> We've been using wicket for a couple of months now, our first
> application is about to be deployed, so I looked back at the templates
> and started wondering how much this separation of concerns applies to
> us.
> We have a base page with some panels supplied by subclasses, then
> those panels are made up of subpanels, fragments, datatables, all with
> their respective HTML templates. We have a wrapper panel for each form
> input component to add a label and a nicer read-only view. All this
> even before we introduced a navigation border!
>
> We did start from a single HTML page from a designer, and all we had
> to do was slice that up, so there is some truth to the separation of
> concerns, but it is was a one-way road, there's no way the designer
> will understand all these HTML sniplets: We can only ask him to
> beautify a full, rendered page, and slice that up again to update the
> small template files.
>
> I'm not complaining or anything, haven't used any other web framework,
> and still can't see any I'd switch to, (well, theoretically, if
> designers could do OpenLaszlo all by themselves and we only had to
> supply the business logic via a web service...) just wanted to share
> my thoughts on the separation of concerns slogan.
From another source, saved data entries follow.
-- ==== Sys2Proof/Tests/Slice0.lean ====
section
/-!
SUPPORT. Tests. The words are the spec's own where it prints one; the other expected results are worked out by hand from the rules named. A
theorem named `test_meets_<Name>` shows, for the obligation <Name>, a concrete state and operands that meet the hypotheses of each of
its clauses.
-/

set_option maxRecDepth 100000
set_option exponentiation.threshold 5000

open Sys2Proof Sys2Proof.Machine

namespace Sys2Proof.Tests

/-- A full word in the register form, unguarded. -/
def tR (d a b c : Opnd) (ty : Ty) (x : BitVec 11) : Full := ⟨false, 0, false, d, a, ty, .reg b c false x⟩
/-- A full word in the immediate form, unguarded. -/
def tI (d a : Opnd) (ty : Ty) (i : BitVec 24) (x : BitVec 4) : Full := ⟨false, 0, false, d, a, ty, .imm i x⟩
/-- Whether every word decodes to its instruction. -/
def tDecode (l : List (DWord × Instr)) : Bool := l.all fun e => match classify e.1 with
  | .ok i => decide (i = e.2) && i.wellFormed
  | .error _ => false

/-- Words of R277 to R309: those printed in the spec, the others written from the fields of R255, R256 and R259. -/
theorem test_decode_control : tDecode [
  (0x0000000000000000, .nop (tR (.v 0) (.v 0) (.v 0) (.v 0) .i32 0)),
  (0x00200001FFFFFC00, .bra (tI (.v 0) (.v 0) .i32 0xfffffc 0)),
  (0x0040002800000000, .brx (tR (.v 0) (.v 20) (.v 0) (.v 0) .i32 0)),
  (0x0061000100000C00, .call (tI (.s 0) (.v 0) .i32 0xc 0)),
  (0x0081011200000000, .callx (tR (.s 0) (.s 9) (.v 0) (.v 0) .i32 0)),
  (0x00A0010000000000, .ret (tR (.v 0) (.s 0) (.v 0) (.v 0) .i32 0)),
  (0x00C11201FFFFFA10, .loop (tI (.s 9) (.v 0) .n32 0xfffffa 0)),
  (0x00E1938400000000, .jsetMask (tR (.j 1) (.p 2) (.v 0) (.v 0) .i32 0)),
  (0x00E1920100000000, .jsetEnabled (tI (.j 1) (.v 0) .i32 0x0 0)),
  (0x0100019200000000, .join (tR (.v 0) (.j 1) (.v 0) (.v 0) .i32 0)),
  (0x0121199200000000, .jmov (tR (.s 12) (.j 1) (.v 0) (.v 0) .i32 0)),
  (0x0140000000000001, .yieldPool (tR (.v 0) (.v 0) (.v 0) (.v 0) .i32 1)),
  (0x0140000000000000, .yield (tR (.v 0) (.v 0) (.v 0) (.v 0) .i32 0)),
  (0x016000010003E800, .nap (tI (.v 0) (.v 0) .i32 0x3e8 0)),
  (0x0180000000000000, .exit (tR (.v 0) (.v 0) (.v 0) (.v 0) .i32 0)),
  (0x01A187C500000501, .susp (tI (.p 3) (.t 2) .i32 0x5 1)),
  (0x01C187C500000300, .resume (tI (.p 3) (.t 2) .i32 0x3 0)),
  (0x01E1C51500004000, .pinit (tI (.t 2) (.s 10) .i32 0x40 0)),
  (0x0201C40E00000000, .pwakeRows (tR (.t 2) (.v 7) (.v 0) (.v 0) .i32 0)),
  (0x0201C5120000240C, .pwakeField (tR (.t 2) (.s 9) (.v 0) (.v 0) .f32 1036)),
  (0x0221C51300084140, .pxform (tI (.t 2) (.s 9) .f32 0x841 0)),
  (0x024119C400000000, .pcount (tR (.s 12) (.t 2) (.v 0) (.v 0) .i32 0)),
  (0x0261C40E00000000, .pfreeRows (tR (.t 2) (.v 7) (.v 0) (.v 0) .i32 0)),
  (0x0261C40100000000, .pfreeAll (tI (.t 2) (.v 0) .i32 0x0 0)),
  (0x0261C40100000001, .pfreeWoken (tI (.t 2) (.v 0) .i32 0x0 1)),
  (0x02800001FFFFEC00, .setrst (tI (.v 0) (.v 0) .i32 0xffffec 0)),
  (0x0280000100000001, .setrstClr (tI (.v 0) (.v 0) .i32 0x0 1)),
  (0x02A0000100000500, .trap (tI (.v 0) (.v 0) .i32 0x5 0)),
  (0x02C0000100001001, .rtrapStep (tI (.v 0) (.v 0) .i32 0x10 1)),
  (0x02C0000100000000, .rtrap (tI (.v 0) (.v 0) .i32 0x0 0)),
  (0x02E0000000000000, .bkpt (tR (.v 0) (.v 0) (.v 0) (.v 0) .i32 0))] = true := by decide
I agree: especially if you break your application up in many panels,
it can be hard to keep an overview. So sometimes, there is something
to say for following a more page based approach in favor of
reusability. However, part of the argument still holds as even broken
up in panels, you still don't have to deal with loops, conditionals,
etc in your markup. It should still pretty much be a 1-1 translation,
where the only extra thing you do is break it up in smaller pieces.